En ocasiones uno se sorprende ante los juicios que pueden establecerse sobre ciertas personas atendiendo más a la impetuosidad de sus palabras que a las acciones que realizan.
Y es así. Con el calor de ciertas situaciones uno dice cosas que surgen de manera visceral y se transmiten por su boca; cosas que pueden obedecer a multitud de motivos y razones, no digo lo contrario, pero cosas que es necesrio confrontar con la realidad, y la realidad se manifiesta en obras.
Una persona, por ejemplo, siempre ofrece una invitación para sus amigos, pero el hecho es que nunca la ejerce; sin embargo, lo que queda en el recuerdo de muchos es lo bondadosa que es esta persona por sus constantes invitaciones (que la gran mayoría olvida que nunca se efectuaron).

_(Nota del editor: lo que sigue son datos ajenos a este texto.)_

-- ==== Sys2Proof/Machine/Planner.lean ====
section
/-! DEFINITION. The Compatibility Planner (R38 to R58): snapshots, the arbiter, requests and refill flags, the progress of an
operation, Spare Lists, and abandonment. The completions that hand a result to the RTE stand in Completions.lean. -/

namespace Sys2Proof.Machine

/-! ## Beginning an operation (R20, R42, R43) -/

/-- Waiting work the arbiter may make active (R42). -/
inductive Work where
  | rte (r : RteRequest)
  | mgr (r : MgrRequest)
  | refill (b : BandId)
  deriving DecidableEq, Repr

/-- The snapshot an operation on a band takes when it begins (R20). -/
def State.snapshot (s : State) (band : Nat) : Snapshot :=
  { band := (finField 4 band).map s.band
    windows := s.plan.windows
    links := tab fun k => { carrier := (s.link k).carrier, band := (s.link k).cfg.band, width := (s.link k).cfg.width }
    order := s.rte.active.map fun o => { link := o.link, phase := (s.link o.link).carrier.phase, chosen := o.chosen }
    cells := match finField 4 band with | some b => rd s.swp.cells b | none => Vector.replicate 256 .cold
    gen := s.plan.gen }

/-- An operation with no progress yet (R38). -/
def freshOp (kind : OpKind) (origin : Origin) (band : Nat) (link channel width : Option Nat) (mode : CheckMode)
    (snap : Snapshot) (asker : Option Asker) : ActiveOp :=
  { kind := kind, origin := origin, band := band, link := link, channel := channel, width := width, mode := mode,
    snap := snap, logged := 0, lastExamined := none, found := none, clearFound := [], emptied := false, asker := asker }

/-- The operation that a piece of work becomes, with the inputs of R19. -/
def State.opOf (s : State) : Work → ActiveOp
  | .rte r =>
    let band := (s.link r.link).cfg.band.val
    freshOp r.kind .retune band (some r.link.val) r.channel (some (s.link r.link).cfg.width) r.mode (s.snapshot band) none
  | .mgr r =>
    match r.kind with
    | .check => freshOp .check .management r.band r.mover (some r.channel) (some r.width) .full (s.snapshot r.band) (some r.asker)
    | k => freshOp k .management r.band none none none .full (s.snapshot r.band) (some r.asker)
  | .refill b => freshOp .refill .flag b.val none none none .full (s.snapshot b.val) none

/-- CHECK, CONFIRM and AUDIT write the Conflict Log; SEARCH, REFILL and SIGNATURE leave it (R34). -/
def OpKind.logs : OpKind → Bool
  | .check | .confirm | .audit => true
  | .search | .refill | .signature => false

/-- The log at an operation's start: cleared, with a fresh header, for a logging operation (R34, R43). -/
def ActiveOp.startLog (op : ActiveOp) (l : ConflictLog) : ConflictLog :=
  if op.kind.logs then
    { ConflictLog.empty with
      header := some
        { operation := op.kind, requester := op.origin, link := op.link, band := op.band, channel := op.channel,
          width := op.width, mode := op.mode, gen := op.snap.gen } }
  else l

/-- The refill flags once an operation has begun: a REFILL clears its band's flag (R41, R43). -/
def ActiveOp.startFlags (op : ActiveOp) (flags : Vector Bool 4) : Vector Bool 4 :=
  match op.kind, finField 4 op.band with
  | .refill, some b => wr flags b false
  | _, _ => flags

/-- An operation begins (R43). -/
def beginOp (w : Work) (s : State) : State :=
  let op := s.opOf w
  s.onCpl fun c => { c with active := some op, log := op.startLog c.log, flags := op.startFlags c.flags }

/-- The RSP of an operation of management origin, at its completion (R44, R46, R48, R49). -/
def answerOp (op : ActiveOp) (st : RspStatus) (results : List Byte) (s : State) : State :=
  match op.asker with
  | some a => offerRsp (s.rspFrame op.kind.request a st results) s
  | none => s

/-- A REFILL of a band that is out of range or disabled in its snapshot completes at once (R47). -/
def ActiveOp.endsAtOnce (op : ActiveOp) : Bool := op.kind = .refill && op.snap.openBand.isNone

/-- The next waiting work, and the planner without it: the RTE place, the management place, the lowest refill flag (R42). -/
def Cpl.nextWork (c : Cpl) : Option (Work × Cpl) :=
  match c.rtePlace with
  | some r => some (.rte r, { c with rtePlace := none })
  | none =>
    match c.mgrPlace with
    | some r => some (.mgr r, { c with mgrPlace := none })
    | none => ((List.finRange 4).find? (rd c.flags)).map fun b => (.refill b, c)

/-- The planner becomes IDLE or takes the next waiting work (R42). Each REFILL that ends at once makes room for the next; the
fuel covers both places and the four flags. -/
def arbitrate : Nat → State → State
  | 0, s => s.onCpl fun c => { c with active := none }
  | n + 1, s =>
    match s.cpl.nextWork with
    | none => s.onCpl fun c => { c with active := none }
    | some (w, c) =>
      let s := beginOp w (s.onCpl fun _ => c)
      match s.cpl.active with
      | some op => if op.endsAtOnce then arbitrate n (answerOp op .range [] s) else s
      | none => s

/-- The arbiter at a completion (R42). -/
def arbiterNext (s : State) : State := arbitrate 8 s

/-- The planner is IDLE and may start work: no active operation, and not in BYPASS (R42). -/
def State.plannerFree (s : State) : Bool := s.cpl.active.isNone && s.normal

/-- A request of the RTE starts at once or waits in the RTE place (R39, R42). -/
def requestRte (r : RteRequest) (s : State) : State :=
  if s.plannerFree then beginOp (.rte r) s else s.onCpl fun c => { c with rtePlace := some r }

/-- A request of management starts at once, waits in the management place, or is refused BUSY: none (R40, R42). -/
def requestMgr (r : MgrRequest) (s : State) : Option State :=
  if s.plannerFree then
    let s := beginOp (.mgr r) s
    match s.cpl.active with
    | some op => some (if op.endsAtOnce then arbiterNext (answerOp op .range [] s) else s)
    | none => some s
  else if s.cpl.mgrPlace.isNone then some (s.onCpl fun c => { c with mgrPlace := some r })
  else none

/-- A band's refill flag is set, and starts a REFILL at once where the planner is IDLE (R41, R42). -/
def setRefillFlag (b : BandId) (s : State) : State :=
  let s := s.onCpl fun c => { c with flags := wr c.flags b true }
  if s.plannerFree then arbiterNext s else s

/-! ## Spare Lists (R51, R52, R53) -/

/-- A band's Spare List changed. -/
def onSpares (b : BandId) (f : List Spare → List Spare) (s : State) : State :=
  s.onCpl fun c => { c with spares := wr c.spares b (f (rd c.spares b)) }

/-- The CPL removes the spare entries that lie in cells reported BUSY or OWN (R51). -/
def spareRemoveCells (b : BandId) (hit : Nat → Bool) (s : State) : State :=
  onSpares b (fun l => l.filter fun e => !hit ((s.band b).cellOf e.channel)) s

/-- The CPL takes the report of a commit: the spare entry at the committed channel leaves, the band's flag is set (R52). -/
def planCommit (b : BandId) (n : Option Nat) (s : State) : State :=
  setRefillFlag b (match n with | some n => onSpares b (fun l => l.filter fun e => e.channel ≠ n) s | none => s)

/-- A band's Spare List is emptied by a band write; a REFILL of the band that is active is marked (R3, R38, R53). -/
def emptySpares (b : BandId) (s : State) : State :=
  (onSpares b (fun _ => []) s).onCpl fun c =>
    { c with active := c.active.map fun op => if op.kind = .refill && op.band = b.val then { op with emptied := true } else op }

/-! ## The progress of an operation -/

/-- What the active operation's check or standing evaluation finds (R44, R46). -/
def ActiveOp.findings (op : ActiveOp) : Findings :=
  match op.kind with
  | .check | .confirm => compatCheck op.snap op.band (op.channel.getD 0) (op.width.getD 0) op.link op.mode
  | .audit => standingEvaluation op.snap op.band
  | .search | .refill | .signature => .conflicts []

/-- The next conflict found is counted and logged (R36). -/
def logConflict (op : ActiveOp) (s : State) : State :=
  match op.findings.list[op.logged]? with
  | some f => s.onCpl fun c => { c with log := c.log.append f, active := some { op with logged := op.logged + 1 } }
  | none => s

/-- Every conflict not yet counted is, and the verdict is written (R34, R36). -/
def finishLog (op : ActiveOp) (fine : Verdict) (s : State) : State :=
  s.onCpl fun c =>
    { c with log := { (op.findings.list.drop op.logged).foldl ConflictLog.append c.log with
                      verdict := some (op.findings.verdict fine) } }

/-- The link's current channel in a SEARCH's snapshot (R45). -/
def ActiveOp.currentChannel (op : ActiveOp) : Option Nat :=
  match op.link.bind (finField 64) with
  | some k => (rd op.snap.links k).carrier.channel
  | none => none

/-- The next entry a SEARCH checks: the first still in the list that is not at the link's current channel. Every other entry
it has examined has left the list, and none joins while it runs, so this is the first after the last examined (R45). -/
def ActiveOp.nextEntry (op : ActiveOp) (l : List Spare) : Option Spare :=
  l.find? fun e => op.currentChannel ≠ some e.channel

/-- The verdict of a SEARCH on one entry: FULL mode, the link as mover, the link's width, against the snapshot (R45). -/
def ActiveOp.entryClear (op : ActiveOp) (e : Spare) : Bool :=
  (compatCheck op.snap op.band e.channel (op.width.getD 0) op.link .full).verdict .clear = .clear

/-- One entry of a SEARCH reaches its verdict: it leaves the live list, and a CLEAR one is the entry found (R45). -/
def searchEntry (s : State) : State :=
  match s.cpl.active with
  | some op =>
    match op.kind, op.found, finField 4 op.band with
    | .search, none, some b =>
      match op.nextEntry (rd s.cpl.spares b) with
      | some e =>
        (onSpares b (fun l => l.filter fun x => x.channel ≠ e.channel) s).onCpl fun c =>
          { c with active := some { op with lastExamined := some e.channel,
                                            found := if op.entryClear e then some e.channel else none } }
      | none => s
    | _, _, _ => s
  | none => s

/-- A SEARCH walks on to its end: so many entries at most. -/
def searchRun : Nat → State → State
  | 0, s => s
  | n + 1, s => searchRun n (searchEntry s)

/-! ## REFILL (R47, R48) -/

/-- A cell number put in its place by last level, lowest first, before it only those not above it (R47). -/
def insertCell (x : Nat × Int) : List (Nat × Int) → List (Nat × Int)
  | [] => [x]
  | y :: l => if x.2 < y.2 then x :: y :: l else y :: insertCell x l

/-- The QUIET cells of the snapshot with their last levels, in the order candidates are taken (R47). -/
def quietCells (snap : Snapshot) (e : BandEntry) : List (Nat × Int) :=
  ((List.finRange 256).filterMap fun j =>
      if j.val < e.cellCount && (rd snap.cells j).state = .quiet then some (j.val, (rd snap.cells j).last.getD 0)
      else none).foldl (fun acc x => insertCell x acc) []

/-- The CLEAR candidates, in the order found, until so many (R47). -/
def refillWalk (snap : Snapshot) (e : BandEntry) (b : Nat) : List (Nat × Int) → Nat → List Spare
  | [], _ => []
  | _ :: _, 0 => []
  | (j, level) :: rest, n + 1 =>
    if (compatCheck snap b (e.cellCentre j) e.spareWidth none .full).verdict .clear = .clear then
      { channel := e.cellCentre j, level := level } :: refillWalk snap e b rest n
    else refillWalk snap e b rest (n + 1)

/-- The candidates of a REFILL (R47). -/
def refillCandidates (op : ActiveOp) : List Spare :=
  match op.snap.openBand with
  | some e => refillWalk op.snap e op.band (quietCells op.snap e) Config.listCapacity
  | none => []

/-- A candidate still stands at completion: its cell is neither BUSY nor OWN, and no COMMITTED link of the band is at its
channel, in the live records (R48). -/
def State.stillSpare (s : State) (b : BandId) (e : Spare) : Bool :=
  (match finField 256 ((s.band b).cellOf e.channel) with
   | some j => (rd (rd s.swp.cells b) j).state ≠ .busy && (rd (rd s.swp.cells b) j).state ≠ .own
   | none => true)
  && (List.finRange 64).all fun k =>
    !((s.link k).cfg.band = b && (s.link k).carrier.state = .committed && (s.link k).carrier.channel = some e.channel)

/-- REFILL_COMPLETION (R48). -/
def completeRefill (op : ActiveOp) (s : State) : State :=
  let op := { op with clearFound := refillCandidates op }
  match finField 4 op.band with
  | some b =>
    let placed := if op.emptied then [] else op.clearFound.filter (s.stillSpare b)
    let s := onSpares b (fun l => if op.emptied then l else placed) (s.onCpl fun c => { c with active := some op })
    arbiterNext (answerOp op .ok ([byte placed.length] ++ halfBytes op.snap.gen) s)
  | none => arbiterNext (answerOp op .range [] s)

/-- AUDIT_COMPLETION (R46). -/
def completeAudit (op : ActiveOp) (s : State) : State :=
  let found := op.findings
  let st : RspStatus :=
    match found.verdict .clean with
    | .range => .range
    | .conflict => .conflict
    | .clear | .clean => .ok
  arbiterNext (answerOp op st (n16 found.total ++ halfBytes op.snap.gen) (finishLog op .clean s))

/-- SIGNATURE_COMPLETION (R49). -/
def completeSignature (op : ActiveOp) (s : State) : State :=
  let fed := signatureBytes op.snap
  arbiterNext (answerOp op .ok (halfBytes (crc16 fed) ++ [byte (fed.length / 6)] ++ halfBytes op.snap.gen) s)

/-! ## Abandonment and resets (R54 to R58) -/

/-- The management requests that an abandonment cuts short: the one running, then the one waiting (R54, R57). -/
def Cpl.cutShort (c : Cpl) : List HeldAnswer :=
  (match c.active with
   | some op => (match op.asker with | some a => [{ kind := op.kind, asker := a }] | none => [])
   | none => [])
  ++ (match c.mgrPlace with | some r => [{ kind := r.kind, asker := r.asker }] | none => [])

/-- The refill flags after the active operation is abandoned by BYPASS: an abandoned REFILL's flag is set again (R54). -/
def Cpl.flagsBack (c : Cpl) : Vector Bool 4 :=
  match c.active with
  | some op =>
    match op.kind, finField 4 op.band with
    | .refill, some b => wr c.flags b true
    | _, _ => c.flags
  | none => c.flags

/-- The CPL abandons its work on entry to BYPASS (R54). -/
def plannerBypass (s : State) : State :=
  s.onCpl fun c =>
    { c with active := none, rtePlace := none, mgrPlace := none, flags := c.flagsBack, answers := c.answers ++ c.cutShort }

/-- The CPL's records at warm restart (R57). -/
def plannerRestart (s : State) : State := s.onCpl fun _ => .cold

/-- RSP frames with status BYPASSED for abandoned requests (R55, R57). -/
def sendBypassed (l : List HeldAnswer) (s : State) : State :=
  forEach l (fun a s => offerRsp (s.rspFrame a.kind.request a.asker .bypassed []) s) s

/-- At RESUME the arbiter starts a REFILL of the lowest flagged band (R56). -/
def plannerResume (s : State) : State := if s.plannerFree then arbiterNext s else s

end Sys2Proof.Machine
end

Por el contrario, existen las personas aparentemente malencaradas que dejan claro que no van a realizar ningún favor a nadie, pero que, a la hora de la verdad, son capaces de muy grandes acciones. ¿Y cómo son juzgadas por la mayoría? Como personas sin corazón que nunca hacen nada; confundiendo una vez más lo que se dice con lo que se hace.
Jesús lo explicó a las mil maravillas con esta parábola:
La parábola de los dos hijos
Mt, 21, 28-31
¿Qué os parece? Un hombre tenía dos hijos y, dirigiéndose al primero, le dijo: "Hijo, quiero que hoy vayas a trabajar a mi viña".
Él respondió: "No quiero". Pero después se arrepintió y fue.
Dirigiéndose al segundo, le dijo lo mismo y éste le respondió: "Voy, Señor", pero no fue.
¿Cuál de los dos cumplió la voluntad de su padre?